Даже если все шло более или менее гладко, затраты и недостаток опытного и ответственного персонала застопоривали процесс на каждом шагу: квалифицированных машинисток можно было легко напугать опасностью принудительного физического труда; места, в которых осуществлялись перепечатка и копирование, постоянно менялись. Вовлеченных в этот процесс людей слишком часто задерживали, избивали, сажали в тюрьму.
Тексты, полученные этим способом тиражирования, пестрели типографскими и грамматическими ошибками, однако сам вид текста придавал подобному документу своего рода наглядную достоверность. Как рассказывал анонимный чешский писатель, работавший под псевдонимом Иосиф Страх, публикации самиздата были «средством коммуникации, выглядевшим бедно и жалко рядом с цветным телевизором и с книгами, сошедшими с фантастического ротационного пресса, однако оказалось, что средство это обладает необычайно могучей и несокрушимой силой. Эти тексты написаны теми, кому было что сказать. Когда я держу такой текст в руках, я знаю, во что обошелся он человеку, его написавшему и не ожидавшему гонорара, но пошедшему при этом на немалый риск».
Потрепанная бумага, грубый, неровный шрифт, типографские и грамматические ошибки, умноженные неоднократным копированием, лишь увеличивали притягательность и легитимность самиздата, хотя бы из-за того, что это был запретный плод. Могущество богемной потрепанности было столь велико, что лишало легитимности фальшивую официальную прессу: чем красивее выглядела книга, тем меньше ей верили. В семидесятых годах ходила байка: старой женщине, не знавшей, как заинтересовать внучку романом «Война и мир», из-за того, что книга выглядела «слишком официально», удалось в конце концов сделать это, когда она перепечатала текст на машинке на дешевой бумаге.
Как писал один аппаратчик в частном письме к другу,
Само чтение самиздатской литературы считалось незаконным. На копирование коротких сочинений могло уйти несколько часов, что позволяло «выпускать» тысячи копий в неделю, копирование же объемных сочинений – романов и нехудожественной литературы – занимало больше времени. В результате нередко устраивались ночные «читальные посиделки», во время которых страницы переходили из рук в руки.

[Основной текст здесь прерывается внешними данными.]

-- ==== Sys2Proof/Certificates/Slice0/Obligations.lean ====
section
/-!
DEFINITION. The statements for the provers.
-/
open Sys2Proof Sys2Proof.Machine

/-- R259, whole: every function of the ALU group, its result and its latency; 32-bit two's complement that wraps. No flag. -/
def Obligations.AluResult : Prop :=
  ∀ (c : Fin 20) (d a b : Fin 32),
    Computes c (wA 0x01 d a b 0x000) (.add c d a b) (fun k => intoG d (k.g a + k.g b) 1) (fun _ => 0)
  ∧ Computes c (wA 0x01 d a b 0x001) (.sub c d a b) (fun k => intoG d (k.g a - k.g b) 1) (fun _ => 0)
  ∧ Computes c (wA 0x01 d a b 0x002) (.and c d a b) (fun k => intoG d (k.g a &&& k.g b) 1) (fun _ => 0)
  ∧ Computes c (wA 0x01 d a b 0x003) (.or c d a b) (fun k => intoG d (k.g a ||| k.g b) 1) (fun _ => 0)
  ∧ Computes c (wA 0x01 d a b 0x004) (.xor c d a b) (fun k => intoG d (k.g a ^^^ k.g b) 1) (fun _ => 0)
  ∧ Computes c (wA 0x01 d a b 0x005) (.shl c d a b) (fun k => intoG d (k.g a <<< (k.g b &&& 31)) 1) (fun _ => 0)
  ∧ Computes c (wA 0x01 d a b 0x006) (.shr c d a b) (fun k => intoG d (k.g a >>> (k.g b &&& 31)) 1) (fun _ => 0)
  ∧ Computes c (wA 0x01 d a b 0x007) (.sar c d a b) (fun k => intoG d ((k.g a).sshiftRight' (k.g b &&& 31)) 1) (fun _ => 0)
  ∧ Computes c (wA 0x01 d a b 0x008) (.shli c d a b) (fun k => intoG d (k.g a <<< b.val) 1) (fun _ => 0)
  ∧ Computes c (wA 0x01 d a b 0x009) (.shri c d a b) (fun k => intoG d (k.g a >>> b.val) 1) (fun _ => 0)
  ∧ Computes c (wA 0x01 d a b 0x00A) (.sari c d a b) (fun k => intoG d ((k.g a).sshiftRight b.val) 1) (fun _ => 0)
  ∧ Computes c (wA 0x01 d a b 0x00B) (.min c d a b)
      (fun k => intoG d (BitVec.ofInt 32 (min (k.g a).toInt (k.g b).toInt)) 1) (fun _ => 0)
  ∧ Computes c (wA 0x01 d a b 0x00C) (.max c d a b)
      (fun k => intoG d (BitVec.ofInt 32 (max (k.g a).toInt (k.g b).toInt)) 1) (fun _ => 0)
  ∧ Computes c (wA 0x01 d a b 0x00D) (.slt c d a b)
      (fun k => intoG d (if (k.g a).toInt < (k.g b).toInt then 1 else 0) 1) (fun _ => 0)
  ∧ Computes c (wA 0x01 d a b 0x00E) (.sltu c d a b)
      (fun k => intoG d (if (k.g a).toNat < (k.g b).toNat then 1 else 0) 1) (fun _ => 0)
  ∧ Computes c (wA 0x01 d a b 0x00F) (.seq c d a b) (fun k => intoG d (if k.g a = k.g b then 1 else 0) 1) (fun _ => 0)
  ∧ Computes c (wA 0x01 d a b 0x010) (.mul c d a b)
      (fun k => intoG d (BitVec.ofInt 32 ((k.g a).toInt * (k.g b).toInt)) 3) (fun _ => 0)
  ∧ Computes c (wA 0x01 d a b 0x011) (.mvag c d a b) (fun k => intoG d (k.a (b % 8)) 1) (fun _ => 0)
  ∧ Computes c (wA 0x01 d a b 0x012) (.mvga c d a b) (fun k => intoA (d % 8) (k.g a) 1) (fun _ => 0)
  ∧ Computes c (wA 0x01 d a b 0x013) (.clz c d a b) (fun k => intoG d (k.g a).clz 1) (fun _ => 0)

/-- R258, its immediate rows and NOP: result and latency. ADDA with a field a that is not 0 is ILLEGAL and not of this form. -/
def Obligations.ImmediateResult : Prop :=
  ∀ (c : Fin 20) (d a : Fin 32) (imm : BitVec 16) (z : BitVec 26),
    Computes c (wI 0x02 d a imm.toNat) (.addi c d a imm) (fun k => intoG d (k.g a + imm.signExtend 32) 1) (fun _ => 0)
  ∧ Computes c (wI 0x03 d a imm.toNat) (.andi c d a imm) (fun k => intoG d (k.g a &&& imm.zeroExtend 32) 1) (fun _ => 0)
  ∧ Computes c (wI 0x04 d a imm.toNat) (.ori c d a imm) (fun k => intoG d (k.g a ||| imm.zeroExtend 32) 1) (fun _ => 0)
  ∧ Computes c (wI 0x05 d a imm.toNat) (.xori c d a imm) (fun k => intoG d (k.g a ^^^ imm.zeroExtend 32) 1) (fun _ => 0)
  ∧ Computes c (wI 0x06 d a imm.toNat) (.movi c d a imm) (fun _ => intoG d (imm.signExtend 32) 1) (fun _ => 0)
  ∧ Computes c (wI 0x07 d a imm.toNat) (.movih c d a imm) (fun k => intoG d (imm ++ (k.g d).extractLsb' 0 16) 1) (fun _ => 0)
  ∧ Computes c (wI 0x16 d 0 imm.toNat) (.adda c d 0 imm) (fun k => intoA (d % 8) (k.a (d % 8) + imm.signExtend 32) 1) (fun _ => 0)
  ∧ Computes c z.toNat (.nop c z) (fun _ => []) (fun _ => 0)

/-- R260, the binary32 functions: each result is the shared operation of its row, with the flags it raises (R253).
(The model's choices in it: log entries 12, 13, 47, 48 and 140.) -/
def Obligations.FpuResult : Prop :=
  ∀ (c : Fin 20) (d a b : Fin 32),
    ComputesF c (wA 0x18 d a b 0x000) (.fadd c d a b) d 3 (fun k => FRes.of (fAddF (k.g a) (k.g b)))
  ∧ ComputesF c (wA 0x18 d a b 0x001) (.fsub c d a b) d 3 (fun k => FRes.of (fAddF (k.g a) (k.g b ^^^ 0x80000000)))
  ∧ ComputesF c (wA 0x18 d a b 0x002) (.fmul c d a b) d 3 (fun k => FRes.of (fMulF (k.g a) (k.g b)))
  ∧ ComputesF c (wA 0x18 d a b 0x003) (.fmin c d a b) d 1 (fun k => fMinMax false (k.g a) (k.g b))
  ∧ ComputesF c (wA 0x18 d a b 0x004) (.fmax c d a b) d 1 (fun k => fMinMax true (k.g a) (k.g b))
  ∧ ComputesF c (wA 0x18 d a b 0x005) (.fabs c d a b) d 1 (fun k => (k.g a &&& 0x7FFFFFFF, 0))
  ∧ ComputesF c (wA 0x18 d a b 0x006) (.fneg c d a b) d 1 (fun k => (k.g a ^^^ 0x80000000, 0))
  ∧ ComputesF c (wA 0x18 d a b 0x007) (.fslt c d a b) d 1 (fun k =>
      if fIsNaN (k.g a) ∨ fIsNaN (k.g b) then (0, 2) else (if fLt (k.g a) (k.g b) then 1 else 0, 0))
  ∧ ComputesF c (wA 0x18 d a b 0x008) (.fseq c d a b) d 1 (fun k =>
      if fIsNaN (k.g a) ∨ fIsNaN (k.g b) then (0, 2) else (if fEq (k.g a) (k.g b) then 1 else 0, 0))
  ∧ ComputesF c (wA 0x18 d a b 0x009) (.ftoi c d a b) d 3 (fun k => fToFix (k.g a) 0)
  ∧ ComputesF c (wA 0x18 d a b 0x00A) (.itof c d a b) d 3 (fun k => FRes.of (fRoundI (k.g a).toInt 0))
  ∧ ComputesF c (wA 0x18 d a b 0x00B) (.ftoq c d a b) d 3 (fun k => fToFix (k.g a) 31)
  ∧ ComputesF c (wA 0x18 d a b 0x00C) (.qtof c d a b) d 3 (fun k => FRes.of (fRoundI (k.g a).toInt (-31)))
  ∧ ComputesF c (wA 0x18 d a b 0x00D) (.ffloor c d a b) d 3 (fun k => fFloor (k.g a))
  ∧ ComputesF c (wA 0x18 d a b 0x00E) (.ffrac c d a b) d 3 (fun k => fFract (k.g a))
  ∧ ComputesF c (wA 0x18 d a b 0x020) (.frcp c d a b) d 6 (fun k => fRcp (k.g a))
  ∧ ComputesF c (wA 0x18 d a b 0x021) (.frsq c d a b) d 6 (fun k => fRsq (k.g a))
  ∧ ComputesF c (wA 0x18 d a b 0x022) (.fexp2 c d a b) d 6 (fun k => fExp2Core (k.g a))
  ∧ ComputesF c (wA 0x18 d a b 0x023) (.flog2 c d a b) d 6 (fun k => fLog2Core (k.g a))
  ∧ ComputesF c (wA 0x18 d a b 0x024) (.fsin2p c d a b) d 6 (fun k => fSinCore (k.g a))
  ∧ ComputesF c (wA 0x18 d a b 0x025) (.ftanp c d a b) d 6 (fun k => fTanCore (k.g a))

/-- R258, R260: the Q1.31 functions as integers, saturating with SAT; FMA and FMS by MODE, rounded once, in MODE 1 ties upward.
(The model's choices in it: log entry 48.) -/
def Obligations.FixedResult : Prop :=
  ∀ (c : Fin 20) (d a b e : Fin 32),
    ComputesF c (wA 0x18 d a b 0x010) (.qadd c d a b) d 1 (fun k =>
      let x := (k.g a).toInt + (k.g b).toInt; (BitVec.ofInt 32 (clamp32 x), satFlag x))
  ∧ ComputesF c (wA 0x18 d a b 0x011) (.qsub c d a b) d 1 (fun k =>
      let x := (k.g a).toInt - (k.g b).toInt; (BitVec.ofInt 32 (clamp32 x), satFlag x))
  ∧ ComputesF c (wA 0x18 d a b 0x012) (.qmul c d a b) d 3 (fun k =>
      let x := ((k.g a).toInt * (k.g b).toInt + 2 ^ 30) / 2 ^ 31; (BitVec.ofInt 32 (clamp32 x), satFlag x))
  ∧ ComputesF c (wF 0x19 d a b e 0) (.fma c d a b e 0) d 3 (fun k =>
      if k.q then
        let x := ((k.g e).toInt * 2 ^ 31 + (k.g a).toInt * (k.g b).toInt + 2 ^ 30) / 2 ^ 31; (BitVec.ofInt 32 (clamp32 x), satFlag x)
      else FRes.of (fFmaF (k.g a) (k.g b) (k.g e)))
  ∧ ComputesF c (wF 0x1A d a b e 0) (.fms c d a b e 0) d 3 (fun k =>
      if k.q then
        let x := ((k.g e).toInt * 2 ^ 31 - (k.g a).toInt * (k.g b).toInt + 2 ^ 30) / 2 ^ 31; (BitVec.ofInt 32 (clamp32 x), satFlag x)
      else FRes.of (fFmaF (k.g a ^^^ 0x80000000) (k.g b) (k.g e)))

/-- R261, whole: every function of the MAC group over the accumulator as the chain sees it (R267), by MODE; the complex forms
name even registers, and bits [7:0] are 0.
(The model's choices in it: log entry 140.) -/
def Obligations.MacResult : Prop :=
  ∀ (c : Fin 20) (k : Fin 4) (x y : Fin 32),
    ComputesRe c (wX 0x20 k x y 0x00 0) (.mac c k x y 0) k (fun r => macPart r.q (some (r.accChain (2 * k))) [(false, r.g x, r.g y)])
  ∧ ComputesRe c (wX 0x20 k x y 0x01 0) (.msu c k x y 0) k (fun r => macPart r.q (some (r.accChain (2 * k))) [(true, r.g x, r.g y)])
  ∧ ComputesAcc c (wX 0x20 k x y 0x06 0) (.clra c k x y 0) k (fun _ => (0, 0)) (fun _ => (0, 0))
  ∧ ComputesAcc c (wX 0x20 k x y 0x07 0) (.mvgacc c k x y 0) k
      (fun r => (if r.q then BitVec.ofInt 72 ((r.g x).toInt * 2 ^ 32) else (r.g x).setWidth 72, 0))
      (fun r => (if r.q then BitVec.ofInt 72 ((r.g y).toInt * 2 ^ 32) else (r.g y).setWidth 72, 0))
  ∧ ComputesAcc c (wX 0x20 k x y 0x08 0) (.mula c k x y 0) k (fun r => macPart r.q none [(false, r.g x, r.g y)]) (fun _ => (0, 0))
  ∧ (x.val % 2 = 0 → y.val % 2 = 0 →
      ComputesAcc c (wX 0x20 k x y 0x02 0) (.cmac c k x y 0) k
        (fun r => macPart r.q (some (r.accChain (2 * k))) [(false, r.g x, r.g y), (true, r.g (x + 1), r.g (y + 1))])
        (fun r => macPart r.q (some (r.accChain (2 * k + 1))) [(false, r.g x, r.g (y + 1)), (false, r.g (x + 1), r.g y)])
    ∧ ComputesAcc c (wX 0x20 k x y 0x03 0) (.cmsu c k x y 0) k
        (fun r => macPart r.q (some (r.accChain (2 * k))) [(true, r.g x, r.g y), (false, r.g (x + 1), r.g (y + 1))])
        (fun r => macPart r.q (some (r.accChain (2 * k + 1))) [(true, r.g x, r.g (y + 1)), (true, r.g (x + 1), r.g y)])
    ∧ ComputesAcc c (wX 0x20 k x y 0x04 0) (.cmul c k x y 0) k
        (fun r => macPart r.q none [(false, r.g x, r.g y), (true, r.g (x + 1), r.g (y + 1))])
        (fun r => macPart r.q none [(false, r.g x, r.g (y + 1)), (false, r.g (x + 1), r.g y)])
    ∧ ComputesAcc c (wX 0x20 k x y 0x05 0) (.cmacj c k x y 0) k
        (fun r => macPart r.q (some (r.accChain (2 * k))) [(false, r.g x, r.g y), (false, r.g (x + 1), r.g (y + 1))])
        (fun r => macPart r.q (some (r.accChain (2 * k + 1))) [(true, r.g x, r.g (y + 1)), (false, r.g (x + 1), r.g y)]))
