/-! ### setSch -/

@[simp] theorem State.setSch_pending (s : State) (f : Sched → Sched) : (s.setSch f).pending = s.pending := rfl
@[simp] theorem State.setSch_regs (s : State) (f : Sched → Sched) : (s.setSch f).regs = s.regs := rfl
@[simp] theorem State.setSch_shadows (s : State) (f : Sched → Sched) : (s.setSch f).shadows = s.shadows := rfl
@[simp] theorem State.setSch_rdata (s : State) (f : Sched → Sched) : (s.setSch f).rdata = s.rdata := rfl
@[simp] theorem State.setSch_out (s : State) (f : Sched → Sched) : (s.setSch f).out = s.out := rfl
@[simp] theorem State.setSch_fresh (s : State) (f : Sched → Sched) : (s.setSch f).fresh = s.fresh := rfl
@[simp] theorem State.setSch_tb (s : State) (f : Sched → Sched) : (s.setSch f).tb = s.tb := rfl
@[simp] theorem State.setSch_eq (s : State) (f : Sched → Sched) : (s.setSch f).eq = s.eq := rfl
@[simp] theorem State.setSch_pcieHeld (s : State) (f : Sched → Sched) : (s.setSch f).pcieHeld = s.pcieHeld := rfl
@[simp] theorem State.setSch_pcieHold (s : State) (f : Sched → Sched) : (s.setSch f).pcieHold = s.pcieHold := rfl
@[simp] theorem State.setSch_hi (s : State) (f : Sched → Sched) : (s.setSch f).hi = s.hi := rfl
@[simp] theorem State.setSch_al (s : State) (f : Sched → Sched) : (s.setSch f).al = s.al := rfl
@[simp] theorem State.setSch_progs (s : State) (f : Sched → Sched) : (s.setSch f).progs = s.progs := rfl
@[simp] theorem State.setSch_loads (s : State) (f : Sched → Sched) : (s.setSch f).loads = s.loads := rfl
@[simp] theorem State.setSch_sw (s : State) (f : Sched → Sched) : (s.setSch f).sw = s.sw := rfl
@[simp] theorem State.setSch_sv (s : State) (f : Sched → Sched) : (s.setSch f).sv = s.sv := rfl
@[simp] theorem State.setSch_sram (s : State) (f : Sched → Sched) : (s.setSch f).sram = s.sram := rfl
@[simp] theorem State.setSch_dram (s : State) (f : Sched → Sched) : (s.setSch f).dram = s.dram := rfl
@[simp] theorem State.setSch_cores (s : State) (f : Sched → Sched) : (s.setSch f).cores = s.cores := rfl
@[simp] theorem State.setSch_fw0 (s : State) (f : Sched → Sched) : (s.setSch f).fw0 = s.fw0 := rfl
@[simp] theorem State.setSch_life (s : State) (f : Sched → Sched) : (s.setSch f).life = s.life := rfl
@[simp] theorem State.setSch_boot (s : State) (f : Sched → Sched) : (s.setSch f).boot = s.boot := rfl
@[simp] theorem State.setSch_upd (s : State) (f : Sched → Sched) : (s.setSch f).upd = s.upd := rfl
@[simp] theorem State.setSch_ser (s : State) (f : Sched → Sched) : (s.setSch f).ser = s.ser := rfl
@[simp] theorem State.setSch_mix (s : State) (f : Sched → Sched) : (s.setSch f).mix = s.mix := rfl
@[simp] theorem State.setSch_ms (s : State) (f : Sched → Sched) : (s.setSch f).ms = s.ms := rfl
@[simp] theorem State.setSch_ao (s : State) (f : Sched → Sched) : (s.setSch f).ao = s.ao := rfl
@[simp] theorem State.setSch_st (s : State) (f : Sched → Sched) : (s.setSch f).st = s.st := rfl
@[simp] theorem State.setSch_pw (s : State) (f : Sched → Sched) : (s.setSch f).pw = s.pw := rfl
@[simp] theorem State.setSch_get (s : State) (f : Sched → Sched) (r : Fld) : (s.setSch f).get r = s.get r := rfl

/-! ### setSlot -/

@[simp] theorem State.setSlot_pending (s : State) (v : Nat) (x : Voice) : (s.setSlot v x).pending = s.pending := rfl
@[simp] theorem State.setSlot_regs (s : State) (v : Nat) (x : Voice) : (s.setSlot v x).regs = s.regs := rfl
@[simp] theorem State.setSlot_shadows (s : State) (v : Nat) (x : Voice) : (s.setSlot v x).shadows = s.shadows := rfl
@[simp] theorem State.setSlot_rdata (s : State) (v : Nat) (x : Voice) : (s.setSlot v x).rdata = s.rdata := rfl
@[simp] theorem State.setSlot_out (s : State) (v : Nat) (x : Voice) : (s.setSlot v x).out = s.out := rfl
@[simp] theorem State.setSlot_fresh (s : State) (v : Nat) (x : Voice) : (s.setSlot v x).fresh = s.fresh := rfl
@[simp] theorem State.setSlot_tb (s : State) (v : Nat) (x : Voice) : (s.setSlot v x).tb = s.tb := rfl
@[simp] theorem State.setSlot_eq (s : State) (v : Nat) (x : Voice) : (s.setSlot v x).eq = s.eq := rfl
@[simp] theorem State.setSlot_pcieHeld (s : State) (v : Nat) (x : Voice) : (s.setSlot v x).pcieHeld = s.pcieHeld := rfl
@[simp] theorem State.setSlot_pcieHold (s : State) (v : Nat) (x : Voice) : (s.setSlot v x).pcieHold = s.pcieHold := rfl
@[simp] theorem State.setSlot_hi (s : State) (v : Nat) (x : Voice) : (s.setSlot v x).hi = s.hi := rfl
@[simp] theorem State.setSlot_sch (s : State) (v : Nat) (x : Voice) : (s.setSlot v x).sch = s.sch := rfl
@[simp] theorem State.setSlot_progs (s : State) (v : Nat) (x : Voice) : (s.setSlot v x).progs = s.progs := rfl
@[simp] theorem State.setSlot_loads (s : State) (v : Nat) (x : Voice) : (s.setSlot v x).loads = s.loads := rfl
@[simp] theorem State.setSlot_sw (s : State) (v : Nat) (x : Voice) : (s.setSlot v x).sw = s.sw := rfl
@[simp] theorem State.setSlot_sv (s : State) (v : Nat) (x : Voice) : (s.setSlot v x).sv = s.sv := rfl
@[simp] theorem State.setSlot_sram (s : State) (v : Nat) (x : Voice) : (s.setSlot v x).sram = s.sram := rfl
@[simp] theorem State.setSlot_dram (s : State) (v : Nat) (x : Voice) : (s.setSlot v x).dram = s.dram := rfl
@[simp] theorem State.setSlot_cores (s : State) (v : Nat) (x : Voice) : (s.setSlot v x).cores = s.cores := rfl
@[simp] theorem State.setSlot_fw0 (s : State) (v : Nat) (x : Voice) : (s.setSlot v x).fw0 = s.fw0 := rfl
@[simp] theorem State.setSlot_life (s : State) (v : Nat) (x : Voice) : (s.setSlot v x).life = s.life := rfl
@[simp] theorem State.setSlot_boot (s : State) (v : Nat) (x : Voice) : (s.setSlot v x).boot = s.boot := rfl
@[simp] theorem State.setSlot_upd (s : State) (v : Nat) (x : Voice) : (s.setSlot v x).upd = s.upd := rfl
@[simp] theorem State.setSlot_ser (s : State) (v : Nat) (x : Voice) : (s.setSlot v x).ser = s.ser := rfl
@[simp] theorem State.setSlot_mix (s : State) (v : Nat) (x : Voice) : (s.setSlot v x).mix = s.mix := rfl
@[simp] theorem State.setSlot_ms (s : State) (v : Nat) (x : Voice) : (s.setSlot v x).ms = s.ms := rfl
@[simp] theorem State.setSlot_ao (s : State) (v : Nat) (x : Voice) : (s.setSlot v x).ao = s.ao := rfl
@[simp] theorem State.setSlot_st (s : State) (v : Nat) (x : Voice) : (s.setSlot v x).st = s.st := rfl
@[simp] theorem State.setSlot_pw (s : State) (v : Nat) (x : Voice) : (s.setSlot v x).pw = s.pw := rfl
@[simp] theorem State.setSlot_get (s : State) (v : Nat) (x : Voice) (r : Fld) : (s.setSlot v x).get r = s.get r := rfl
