-- ==== Sys2Proof/Laws/Core.lean ====
section
/-!
SUPPORT. What the shared parts of a chisel core's issue can do: results landing, loops, the end of an issue, the fetch.
-/
namespace Sys2Proof.Machine

/-! ### Replacing a core -/

theorem State.core_setCore_self (s : State) {c : Nat} (x : Core) (h : c < s.cores.length) : (s.setCore c x).core c = x := by
  simp [State.setCore, State.core, List.getD_eq_getElem?_getD, h]

theorem State.core_setCore_ne (s : State) {c n : Nat} (x : Core) (h : n ≠ c) : (s.setCore c x).core n = s.core n := by
  simp [State.setCore, State.core, List.getD_eq_getElem?_getD, List.getElem?_set_ne (Ne.symm h)]

theorem State.core_modCore_self (s : State) {c : Nat} (f : Core → Core) (h : c < s.cores.length) :
    (s.modCore c f).core c = f (s.core c) := State.core_setCore_self s _ h
theorem State.core_modCore_ne (s : State) {c n : Nat} (f : Core → Core) (h : n ≠ c) : (s.modCore c f).core n = s.core n :=
  State.core_setCore_ne s _ h

@[simp] theorem State.cores_length_setCore (s : State) (c : Nat) (x : Core) : (s.setCore c x).cores.length = s.cores.length := by
  simp [State.setCore]
@[simp] theorem State.cores_length_modCore (s : State) (c : Nat) (f : Core → Core) : (s.modCore c f).cores.length = s.cores.length := by
  simp [State.modCore]

theorem State.core_shaped (s : State) (h : s.Shaped) {c : Nat} (hc : c < 20) : (s.core c).shaped := by
  have hl : c < s.cores.length := by rw [h.cores]; exact hc
  have : s.core c = s.cores[c] := by simp [State.core, List.getD_eq_getElem?_getD, hl]
  rw [this]; exact h.core _ (List.getElem_mem hl)

/-! ### Banks -/

theorem Core.bankOf_modBank_self (k : Core) {b : Nat} (f : Bank → Bank) (h : b < k.banks.length) :
    (k.modBank b f).bankOf b = f (k.bankOf b) := by
  simp [Core.modBank, Core.bankOf, List.getD_eq_getElem?_getD, h]
theorem Core.bankOf_modBank_ne (k : Core) {b n : Nat} (f : Bank → Bank) (h : n ≠ b) : (k.modBank b f).bankOf n = k.bankOf n := by
  simp [Core.modBank, Core.bankOf, List.getD_eq_getElem?_getD, List.getElem?_set_ne (Ne.symm h)]
theorem Core.bankOf_modBank_out (k : Core) {b : Nat} (n : Nat) (f : Bank → Bank) (h : k.banks.length ≤ b) :
    (k.modBank b f).bankOf n = k.bankOf n := by
  simp [Core.modBank, Core.bankOf, List.set_eq_of_length_le h]
theorem Core.bankOf_modBank (k : Core) (b n : Nat) (f : Bank → Bank) :
    (k.modBank b f).bankOf n = if n = b ∧ b < k.banks.length then f (k.bankOf n) else k.bankOf n := by
  split
  · rename_i h; obtain ⟨rfl, h⟩ := h; exact Core.bankOf_modBank_self k f h
  · rename_i h
    by_cases e : n = b
    · exact Core.bankOf_modBank_out k n f (Nat.le_of_not_lt fun hb => h ⟨e, hb⟩)
    · exact Core.bankOf_modBank_ne k f e

theorem Core.bankOf_shaped (k : Core) (h : k.shaped) {b : Nat} (hb : b < 4) : (k.bankOf b).shaped := by
  have hl : b < k.banks.length := by rw [h.1]; exact hb
  have : k.bankOf b = k.banks[b] := by simp [Core.bankOf, List.getD_eq_getElem?_getD, hl]
  rw [this]; exact h.2.1 _ (List.getElem_mem hl)

theorem Core.modBank_shaped (k : Core) (b : Nat) (f : Bank → Bank) (h : k.shaped) (hf : ∀ x : Bank, x.shaped → (f x).shaped) :
    (k.modBank b f).shaped := by
  obtain ⟨h1, h2, h3, h4⟩ := h
  refine ⟨by simp [Core.modBank, h1], ?_, h3, h4⟩
  intro x hx
  by_cases hb : b < 4
  · rcases List.mem_or_eq_of_mem_set hx with hx | rfl
    · exact h2 x hx
    · exact hf _ (Core.bankOf_shaped k ⟨h1, h2, h3, h4⟩ hb)
  · rw [Core.modBank, List.set_eq_of_length_le (by omega)] at hx; exact h2 x hx

/-! ### Landing -/

/-- A value as register `i` holds it. -/
def regNorm (i : Nat) (v : BitVec 72) : BitVec 72 := if i < 40 then (v.setWidth 32).setWidth 72 else v

theorem regNorm_word (i : Nat) (v : BitVec 32) : regNorm i (v.setWidth 72) = v.setWidth 72 := by
  unfold regNorm; split
  · congr 1; apply BitVec.eq_of_toNat_eq; simp
  · rfl

theorem regNorm_acc (i : Nat) (v : BitVec 72) (h : 40 ≤ i) : regNorm i v = v := by
  unfold regNorm; rw [if_neg (by omega)]

theorem Core.landOne_shaped (k : Core) (l : Land) (h : k.shaped) : (k.landOne l).shaped := by
  apply Core.modBank_shaped _ _ _ h
  intro x hx
  obtain ⟨a, b, c, d⟩ := hx
  split
  · exact ⟨by simp [a], b, c, d⟩
  · split
    · exact ⟨a, by simp [b], c, d⟩
    · exact ⟨a, b, by simp [c], d⟩

theorem Core.landOne_banks_length (k : Core) (l : Land) : (k.landOne l).banks.length = k.banks.length := by
  simp [Core.landOne, Core.modBank]

/-- A result that lands changes the register it is for, and no other. -/
theorem Core.reg_landOne_ne (k : Core) (l : Land) (b i : Nat) (h : ¬(l.bank = b ∧ l.dst = i)) : (k.landOne l).reg b i = k.reg b i := by
  unfold Core.reg Core.landOne
  rw [Core.bankOf_modBank]
  by_cases hb : b = l.bank ∧ l.bank < k.banks.length
  · rw [if_pos hb]
    have hd : l.dst ≠ i := fun e => h ⟨hb.1.symm, e⟩
    split
    · by_cases h1 : l.dst < 32
      · simp only [if_pos h1, List.getD_eq_getElem?_getD]; rw [List.getElem?_set_ne hd]
      · by_cases h2 : l.dst < 40
        · simp only [if_neg h1, if_pos h2]
        · simp only [if_neg h1, if_neg h2]
    · split
      · by_cases h1 : l.dst < 32
        · simp only [if_pos h1]
        · by_cases h2 : l.dst < 40
          · simp only [if_neg h1, if_pos h2, List.getD_eq_getElem?_getD]; rw [List.getElem?_set_ne (by omega)]
          · simp only [if_neg h1, if_neg h2]
      · by_cases h1 : l.dst < 32
        · simp only [if_pos h1]
        · by_cases h2 : l.dst < 40
          · simp only [if_neg h1, if_pos h2]
          · simp only [if_neg h1, if_neg h2, List.getD_eq_getElem?_getD]; rw [List.getElem?_set_ne (by omega)]
  · rw [if_neg hb]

В Советском Союзе, даже в годы репрессий, подведших черту под хрущевской «оттепелью», а особенно в восточноевропейских странах-сателлитах, молодое поколение – студенты, которых наблюдал Таубман, – задавали «острые» вопросы, и поколения шестидесятых и семидесятых годов набирались сил у старой гвардии. Молодежь эта, возможно, росла с чувством вины за недостаток мужества, которым обладали диссиденты; постепенно они начали обхаживать своих соотечественников, участвующих в самиздате. Процесс реформ было не остановить.
В 1956 году «Новый мир» отказался публиковать роман Бориса Пастернака «Доктор Живаго», работу над которым автор начал почти сразу после Октябрьской революции. В 1957 году он сумел контрабандой вывезти текст из страны, роман перевели на многие языки, и он сделался бестселлером. Что же такого написал Пастернак о Советском Союзе, что большой русский писатель вынужден был опубликовать свою самую важную работу за рубежом, почему советские власти не разрешили ее издать? Если даже знаменитый Пастернак не смог опубликовать «Доктора Живаго» в Советском Союзе, то вряд ли начинающие писатели могли надеяться на контакт с аудиторией в привычном западному человеку формате общения. Власти пригрозили Пастернаку исключением из Союза писателей и в 1958 году заставили его отказаться от Нобелевской премии по литературе. Этот инцидент многое сказал о легитимности самого режима.
До 1960-х годов Пастернак, Солженицын и другие честные авторы пытались работать под эгидой Союза писателей СССР; когда же этот союз исключил из своих рядов Пастернака и Солженицына – первого в 1958-м, а второго в 1969 году – «исключение из рядов» стало среди советской литературной элиты чем-то вреде почетного знака.